[[ EXTRACTED ENTRIES, beginning ]]

theorem State.pathCalibrated_bst {q : Bay} {s : State} {x_s : State} {x_b : Bay} {x_m : PathMeas} (h_x_s : Bst q s x_s) : Bst q s (State.pathCalibrated x_s x_b x_m) := by
  unfold State.pathCalibrated
  repeat' first
    | (with_reducible first | assumption | exact Bst.refl _)
    | (show _ ≠ _; first | decide | omega | (simp only [keyB, keyC, keyCap, keySite, keyPc, keyA, keyG, keyBench, keyNode, keyEng, keyDma, keyLane, keyLink, keyStream, keyStack, keyPort, keyTpg, key, RBay.BAY_STATE, ne_eq, RAssay.ROLL_STATE, RBay.SP_DESKEW, RS.CALIBRATING, RS.RETURNING]; omega) | (simp only [keyB, keyC, keyCap, keySite, keyPc, keyA, keyG, keyBench, keyNode, keyEng, keyDma, keyLane, keyLink, keyStream, keyStack, keyPort, keyTpg, key, RBay.BAY_STATE, ne_eq, RAssay.ROLL_STATE, RBay.SP_DESKEW, RS.CALIBRATING, RS.RETURNING, List.mem_range, List.mem_cons, List.not_mem_nil, or_false] at *; omega) | (split <;> first | decide | (simp only [keyB, keyC, keyCap, keySite, keyPc, keyA, keyG, keyBench, keyNode, keyEng, keyDma, keyLane, keyLink, keyStream, keyStack, keyPort, keyTpg, key, RBay.BAY_STATE, ne_eq, RAssay.ROLL_STATE, RBay.SP_DESKEW, RS.CALIBRATING, RS.RETURNING]; omega)))
    | (intro x_1; refine (fun hx : Bst q s x_1 => ?_) ?_; (clear_value x_1); rotate_left; (unfold x_1))
    | (intro x_1; clear_value x_1)
    | intro _
    | (with_reducible first | apply State.loadPath_bst | apply State.setO_bst | apply State.modRoll_bst | apply State.each_bst | apply State.setB_bst | apply State.stepOver_bst | exact BstO.none | apply BstO.some | apply BstO.ite | apply Bst.ite)
    | lift_lets -underBinder
    | split
    | (refine Bst.upd ?_)

theorem State.handTimeout_bst {q : Bay} {s : State} {x_s : State} {x_b : Bay} (h_x_s : Bst q s x_s) : Bst q s (State.handTimeout x_s x_b) := by
  unfold State.handTimeout
  repeat' first
    | (with_reducible first | assumption | exact Bst.refl _)
    | (show _ ≠ _; first | decide | omega | (simp only [keyB, keyC, keyCap, keySite, keyPc, keyA, keyG, keyBench, keyNode, keyEng, keyDma, keyLane, keyLink, keyStream, keyStack, keyPort, keyTpg, key, RBay.BAY_STATE, ne_eq, R.HANDOVER_WAIT, R.ROLL_INTERVAL, RAssay.HANDOVER_TIMEOUTS, RAssay.ROLL_STATE, RS.RETURNING, RS.SHADOWING]; omega) | (simp only [keyB, keyC, keyCap, keySite, keyPc, keyA, keyG, keyBench, keyNode, keyEng, keyDma, keyLane, keyLink, keyStream, keyStack, keyPort, keyTpg, key, RBay.BAY_STATE, ne_eq, R.HANDOVER_WAIT, R.ROLL_INTERVAL, RAssay.HANDOVER_TIMEOUTS, RAssay.ROLL_STATE, RS.RETURNING, RS.SHADOWING, List.mem_range, List.mem_cons, List.not_mem_nil, or_false] at *; omega) | (split <;> first | decide | (simp only [keyB, keyC, keyCap, keySite, keyPc, keyA, keyG, keyBench, keyNode, keyEng, keyDma, keyLane, keyLink, keyStream, keyStack, keyPort, keyTpg, key, RBay.BAY_STATE, ne_eq, R.HANDOVER_WAIT, R.ROLL_INTERVAL, RAssay.HANDOVER_TIMEOUTS, RAssay.ROLL_STATE, RS.RETURNING, RS.SHADOWING]; omega)))
    | (intro x_1; refine (fun hx : Bst q s x_1 => ?_) ?_; (clear_value x_1); rotate_left; (unfold x_1))
    | (intro x_1; clear_value x_1)
    | intro _
    | (with_reducible first | apply State.advance_bst | apply State.incO_bst | apply State.stepOver_bst | apply State.ownPath_bst | apply State.setO_bst | apply State.modRoll_bst | apply Bst.ite)
    | lift_lets -underBinder
    | (refine Bst.upd ?_)

theorem State.rollHold_bst {q : Bay} {s : State} {x_s : State} {x_b : Bay} (h_x_s : Bst q s x_s) : Bst q s (State.rollHold x_s x_b) := by
  unfold State.rollHold
  repeat' first
    | (with_reducible first | assumption | exact Bst.refl _)
    | (show _ ≠ _; first | decide | omega | (simp only [keyB, keyC, keyCap, keySite, keyPc, keyA, keyG, keyBench, keyNode, keyEng, keyDma, keyLane, keyLink, keyStream, keyStack, keyPort, keyTpg, key, RBay.BAY_STATE, ne_eq, RAssay.ROLL_STATE, RS.PAUSED, RS.SHADOWING, RS.WAITING]; omega) | (simp only [keyB, keyC, keyCap, keySite, keyPc, keyA, keyG, keyBench, keyNode, keyEng, keyDma, keyLane, keyLink, keyStream, keyStack, keyPort, keyTpg, key, RBay.BAY_STATE, ne_eq, RAssay.ROLL_STATE, RS.PAUSED, RS.SHADOWING, RS.WAITING, List.mem_range, List.mem_cons, List.not_mem_nil, or_false] at *; omega) | (split <;> first | decide | (simp only [keyB, keyC, keyCap, keySite, keyPc, keyA, keyG, keyBench, keyNode, keyEng, keyDma, keyLane, keyLink, keyStream, keyStack, keyPort, keyTpg, key, RBay.BAY_STATE, ne_eq, RAssay.ROLL_STATE, RS.PAUSED, RS.SHADOWING, RS.WAITING]; omega)))
    | (with_reducible first | apply State.setO_bst | apply State.ownPath_bst | apply Bst.ite)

[[ EXTRACTED ENTRIES, end ]]

PROBLEM ▸ Go through the material above and output exactly the lines from the one containing "unfold State.pathCalibrated" through the one containing "(State.handTimeout x_s x_b) := by".

TASK RESULT ▸
  unfold State.pathCalibrated
  repeat' first
    | (with_reducible first | assumption | exact Bst.refl _)
    | (show _ ≠ _; first | decide | omega | (simp only [keyB, keyC, keyCap, keySite, keyPc, keyA, keyG, keyBench, keyNode, keyEng, keyDma, keyLane, keyLink, keyStream, keyStack, keyPort, keyTpg, key, RBay.BAY_STATE, ne_eq, RAssay.ROLL_STATE, RBay.SP_DESKEW, RS.CALIBRATING, RS.RETURNING]; omega) | (simp only [keyB, keyC, keyCap, keySite, keyPc, keyA, keyG, keyBench, keyNode, keyEng, keyDma, keyLane, keyLink, keyStream, keyStack, keyPort, keyTpg, key, RBay.BAY_STATE, ne_eq, RAssay.ROLL_STATE, RBay.SP_DESKEW, RS.CALIBRATING, RS.RETURNING, List.mem_range, List.mem_cons, List.not_mem_nil, or_false] at *; omega) | (split <;> first | decide | (simp only [keyB, keyC, keyCap, keySite, keyPc, keyA, keyG, keyBench, keyNode, keyEng, keyDma, keyLane, keyLink, keyStream, keyStack, keyPort, keyTpg, key, RBay.BAY_STATE, ne_eq, RAssay.ROLL_STATE, RBay.SP_DESKEW, RS.CALIBRATING, RS.RETURNING]; omega)))
    | (intro x_1; refine (fun hx : Bst q s x_1 => ?_) ?_; (clear_value x_1); rotate_left; (unfold x_1))
    | (intro x_1; clear_value x_1)
    | intro _
    | (with_reducible first | apply State.loadPath_bst | apply State.setO_bst | apply State.modRoll_bst | apply State.each_bst | apply State.setB_bst | apply State.stepOver_bst | exact BstO.none | apply BstO.some | apply BstO.ite | apply Bst.ite)
    | lift_lets -underBinder
    | split
    | (refine Bst.upd ?_)

theorem State.handTimeout_bst {q : Bay} {s : State} {x_s : State} {x_b : Bay} (h_x_s : Bst q s x_s) : Bst q s (State.handTimeout x_s x_b) := by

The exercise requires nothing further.